Give back exactly the lines that run from the beginning of the entries to the line containing "x).lastIssue = k.lastIssue := rfl", both included, and nothing else.
======
/-! Core.setChan -/

@[simp] theorem Core_setChan_gang (k : Core) (n : Nat) (x : Channel) : (k.setChan n x).gang = k.gang := rfl
@[simp] theorem Core_setChan_cycle (k : Core) (n : Nat) (x : Channel) : (k.setChan n x).cycle = k.cycle := rfl
@[simp] theorem Core_setChan_tenant (k : Core) (n : Nat) (x : Channel) : (k.setChan n x).tenant = k.tenant := rfl
@[simp] theorem Core_setChan_asid (k : Core) (n : Nat) (x : Channel) : (k.setChan n x).asid = k.asid := rfl
@[simp] theorem Core_setChan_page (k : Core) (n : Nat) (x : Channel) : (k.setChan n x).page = k.page := rfl
@[simp] theorem Core_setChan_slots (k : Core) (n : Nat) (x : Channel) : (k.setChan n x).slots = k.slots := rfl
@[simp] theorem Core_setChan_ls (k : Core) (n : Nat) (x : Channel) : (k.setChan n x).ls = k.ls := rfl
@[simp] theorem Core_setChan_lsHdr (k : Core) (n : Nat) (x : Channel) : (k.setChan n x).lsHdr = k.lsHdr := rfl
@[simp] theorem Core_setChan_acc (k : Core) (n : Nat) (x : Channel) : (k.setChan n x).acc = k.acc := rfl
@[simp] theorem Core_setChan_accHdr (k : Core) (n : Nat) (x : Channel) : (k.setChan n x).accHdr = k.accHdr := rfl
@[simp] theorem Core_setChan_accBase (k : Core) (n : Nat) (x : Channel) : (k.setChan n x).accBase = k.accBase := rfl
@[simp] theorem Core_setChan_ctl (k : Core) (n : Nat) (x : Channel) : (k.setChan n x).ctl = k.ctl := rfl
@[simp] theorem Core_setChan_windows (k : Core) (n : Nat) (x : Channel) : (k.setChan n x).windows = k.windows := rfl
@[simp] theorem Core_setChan_pats (k : Core) (n : Nat) (x : Channel) : (k.setChan n x).pats = k.pats := rfl
@[simp] theorem Core_setChan_ptr (k : Core) (n : Nat) (x : Channel) : (k.setChan n x).ptr = k.ptr := rfl
@[simp] theorem Core_setChan_matching (k : Core) (n : Nat) (x : Channel) : (k.setChan n x).matching = k.matching := rfl
@[simp] theorem Core_setChan_lastIssue (k : Core) (n : Nat) (x : Channel) : (k.setChan n x).lastIssue = k.lastIssue := rfl
@[simp] theorem Core_setChan_dir (k : Core) (n : Nat) (x : Channel) : (k.setChan n x).dir = k.dir := rfl
@[simp] theorem Core_setChan_locks (k : Core) (n : Nat) (x : Channel) : (k.setChan n x).locks = k.locks := rfl
@[simp] theorem Core_setChan_eng (k : Core) (n : Nat) (x : Channel) : (k.setChan n x).eng = k.eng := rfl
@[simp] theorem Core_setChan_ni (k : Core) (n : Nat) (x : Channel) : (k.setChan n x).ni = k.ni := rfl
@[simp] theorem Core_setChan_held (k : Core) (n : Nat) (x : Channel) : (k.setChan n x).held = k.held := rfl
@[simp] theorem Core_setChan_leaves (k : Core) (n : Nat) (x : Channel) : (k.setChan n x).leaves = k.leaves := rfl
@[simp] theorem Core_setChan_cenMap (k : Core) (n : Nat) (x : Channel) : (k.setChan n x).cenMap = k.cenMap := rfl
@[simp] theorem Core_setChan_cens (k : Core) (n : Nat) (x : Channel) : (k.setChan n x).cens = k.cens := rfl
@[simp] theorem Core_setChan_bars (k : Core) (n : Nat) (x : Channel) : (k.setChan n x).bars = k.bars := rfl
@[simp] theorem Core_setChan_offered (k : Core) (n : Nat) (x : Channel) : (k.setChan n x).offered = k.offered := rfl
@[simp] theorem Core_setChan_offers (k : Core) (n : Nat) (x : Channel) : (k.setChan n x).offers = k.offers := rfl
@[simp] theorem Core_setChan_exited (k : Core) (n : Nat) (x : Channel) : (k.setChan n x).exited = k.exited := rfl
@[simp] theorem Core_setChan_responded (k : Core) (n : Nat) (x : Channel) : (k.setChan n x).responded = k.responded := rfl
@[simp] theorem Core_setChan_solicited (k : Core) (n : Nat) (x : Channel) : (k.setChan n x).solicited = k.solicited := rfl

/-! Core.setPat -/

@[simp] theorem Core_setPat_gang (k : Core) (n : Nat) (p : BitVec 256) : (k.setPat n p).gang = k.gang := rfl
@[simp] theorem Core_setPat_cycle (k : Core) (n : Nat) (p : BitVec 256) : (k.setPat n p).cycle = k.cycle := rfl
@[simp] theorem Core_setPat_tenant (k : Core) (n : Nat) (p : BitVec 256) : (k.setPat n p).tenant = k.tenant := rfl
@[simp] theorem Core_setPat_asid (k : Core) (n : Nat) (p : BitVec 256) : (k.setPat n p).asid = k.asid := rfl
@[simp] theorem Core_setPat_page (k : Core) (n : Nat) (p : BitVec 256) : (k.setPat n p).page = k.page := rfl
@[simp] theorem Core_setPat_slots (k : Core) (n : Nat) (p : BitVec 256) : (k.setPat n p).slots = k.slots := rfl
@[simp] theorem Core_setPat_ls (k : Core) (n : Nat) (p : BitVec 256) : (k.setPat n p).ls = k.ls := rfl
@[simp] theorem Core_setPat_lsHdr (k : Core) (n : Nat) (p : BitVec 256) : (k.setPat n p).lsHdr = k.lsHdr := rfl
@[simp] theorem Core_setPat_acc (k : Core) (n : Nat) (p : BitVec 256) : (k.setPat n p).acc = k.acc := rfl
@[simp] theorem Core_setPat_accHdr (k : Core) (n : Nat) (p : BitVec 256) : (k.setPat n p).accHdr = k.accHdr := rfl
@[simp] theorem Core_setPat_accBase (k : Core) (n : Nat) (p : BitVec 256) : (k.setPat n p).accBase = k.accBase := rfl
@[simp] theorem Core_setPat_ctl (k : Core) (n : Nat) (p : BitVec 256) : (k.setPat n p).ctl = k.ctl := rfl
@[simp] theorem Core_setPat_windows (k : Core) (n : Nat) (p : BitVec 256) : (k.setPat n p).windows = k.windows := rfl
@[simp] theorem Core_setPat_chans (k : Core) (n : Nat) (p : BitVec 256) : (k.setPat n p).chans = k.chans := rfl
@[simp] theorem Core_setPat_ptr (k : Core) (n : Nat) (p : BitVec 256) : (k.setPat n p).ptr = k.ptr := rfl
@[simp] theorem Core_setPat_matching (k : Core) (n : Nat) (p : BitVec 256) : (k.setPat n p).matching = k.matching := rfl
@[simp] theorem Core_setPat_lastIssue (k : Core) (n : Nat) (p : BitVec 256) : (k.setPat n p).lastIssue = k.lastIssue := rfl
@[simp] theorem Core_setPat_dir (k : Core) (n : Nat) (p : BitVec 256) : (k.setPat n p).dir = k.dir := rfl
@[simp] theorem Core_setPat_locks (k : Core) (n : Nat) (p : BitVec 256) : (k.setPat n p).locks = k.locks := rfl
@[simp] theorem Core_setPat_eng (k : Core) (n : Nat) (p : BitVec 256) : (k.setPat n p).eng = k.eng := rfl
@[simp] theorem Core_setPat_ni (k : Core) (n : Nat) (p : BitVec 256) : (k.setPat n p).ni = k.ni := rfl
@[simp] theorem Core_setPat_held (k : Core) (n : Nat) (p : BitVec 256) : (k.setPat n p).held = k.held := rfl
@[simp] theorem Core_setPat_leaves (k : Core) (n : Nat) (p : BitVec 256) : (k.setPat n p).leaves = k.leaves := rfl
@[simp] theorem Core_setPat_cenMap (k : Core) (n : Nat) (p : BitVec 256) : (k.setPat n p).cenMap = k.cenMap := rfl
@[simp] theorem Core_setPat_cens (k : Core) (n : Nat) (p : BitVec 256) : (k.setPat n p).cens = k.cens := rfl
@[simp] theorem Core_setPat_bars (k : Core) (n : Nat) (p : BitVec 256) : (k.setPat n p).bars = k.bars := rfl
@[simp] theorem Core_setPat_offered (k : Core) (n : Nat) (p : BitVec 256) : (k.setPat n p).offered = k.offered := rfl
@[simp] theorem Core_setPat_offers (k : Core) (n : Nat) (p : BitVec 256) : (k.setPat n p).offers = k.offers := rfl
@[simp] theorem Core_setPat_exited (k : Core) (n : Nat) (p : BitVec 256) : (k.setPat n p).exited = k.exited := rfl
@[simp] theorem Core_setPat_responded (k : Core) (n : Nat) (p : BitVec 256) : (k.setPat n p).responded = k.responded := rfl
@[simp] theorem Core_setPat_solicited (k : Core) (n : Nat) (p : BitVec 256) : (k.setPat n p).solicited = k.solicited := rfl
======
— RESPONSE BOX —
/-! Core.setChan -/

@[simp] theorem Core_setChan_gang (k : Core) (n : Nat) (x : Channel) : (k.setChan n x).gang = k.gang := rfl
@[simp] theorem Core_setChan_cycle (k : Core) (n : Nat) (x : Channel) : (k.setChan n x).cycle = k.cycle := rfl
@[simp] theorem Core_setChan_tenant (k : Core) (n : Nat) (x : Channel) : (k.setChan n x).tenant = k.tenant := rfl
@[simp] theorem Core_setChan_asid (k : Core) (n : Nat) (x : Channel) : (k.setChan n x).asid = k.asid := rfl
@[simp] theorem Core_setChan_page (k : Core) (n : Nat) (x : Channel) : (k.setChan n x).page = k.page := rfl
@[simp] theorem Core_setChan_slots (k : Core) (n : Nat) (x : Channel) : (k.setChan n x).slots = k.slots := rfl
@[simp] theorem Core_setChan_ls (k : Core) (n : Nat) (x : Channel) : (k.setChan n x).ls = k.ls := rfl
@[simp] theorem Core_setChan_lsHdr (k : Core) (n : Nat) (x : Channel) : (k.setChan n x).lsHdr = k.lsHdr := rfl
@[simp] theorem Core_setChan_acc (k : Core) (n : Nat) (x : Channel) : (k.setChan n x).acc = k.acc := rfl
@[simp] theorem Core_setChan_accHdr (k : Core) (n : Nat) (x : Channel) : (k.setChan n x).accHdr = k.accHdr := rfl
@[simp] theorem Core_setChan_accBase (k : Core) (n : Nat) (x : Channel) : (k.setChan n x).accBase = k.accBase := rfl
@[simp] theorem Core_setChan_ctl (k : Core) (n : Nat) (x : Channel) : (k.setChan n x).ctl = k.ctl := rfl
@[simp] theorem Core_setChan_windows (k : Core) (n : Nat) (x : Channel) : (k.setChan n x).windows = k.windows := rfl
@[simp] theorem Core_setChan_pats (k : Core) (n : Nat) (x : Channel) : (k.setChan n x).pats = k.pats := rfl
@[simp] theorem Core_setChan_ptr (k : Core) (n : Nat) (x : Channel) : (k.setChan n x).ptr = k.ptr := rfl
@[simp] theorem Core_setChan_matching (k : Core) (n : Nat) (x : Channel) : (k.setChan n x).matching = k.matching := rfl
@[simp] theorem Core_setChan_lastIssue (k : Core) (n : Nat) (x : Channel) : (k.setChan n x).lastIssue = k.lastIssue := rfl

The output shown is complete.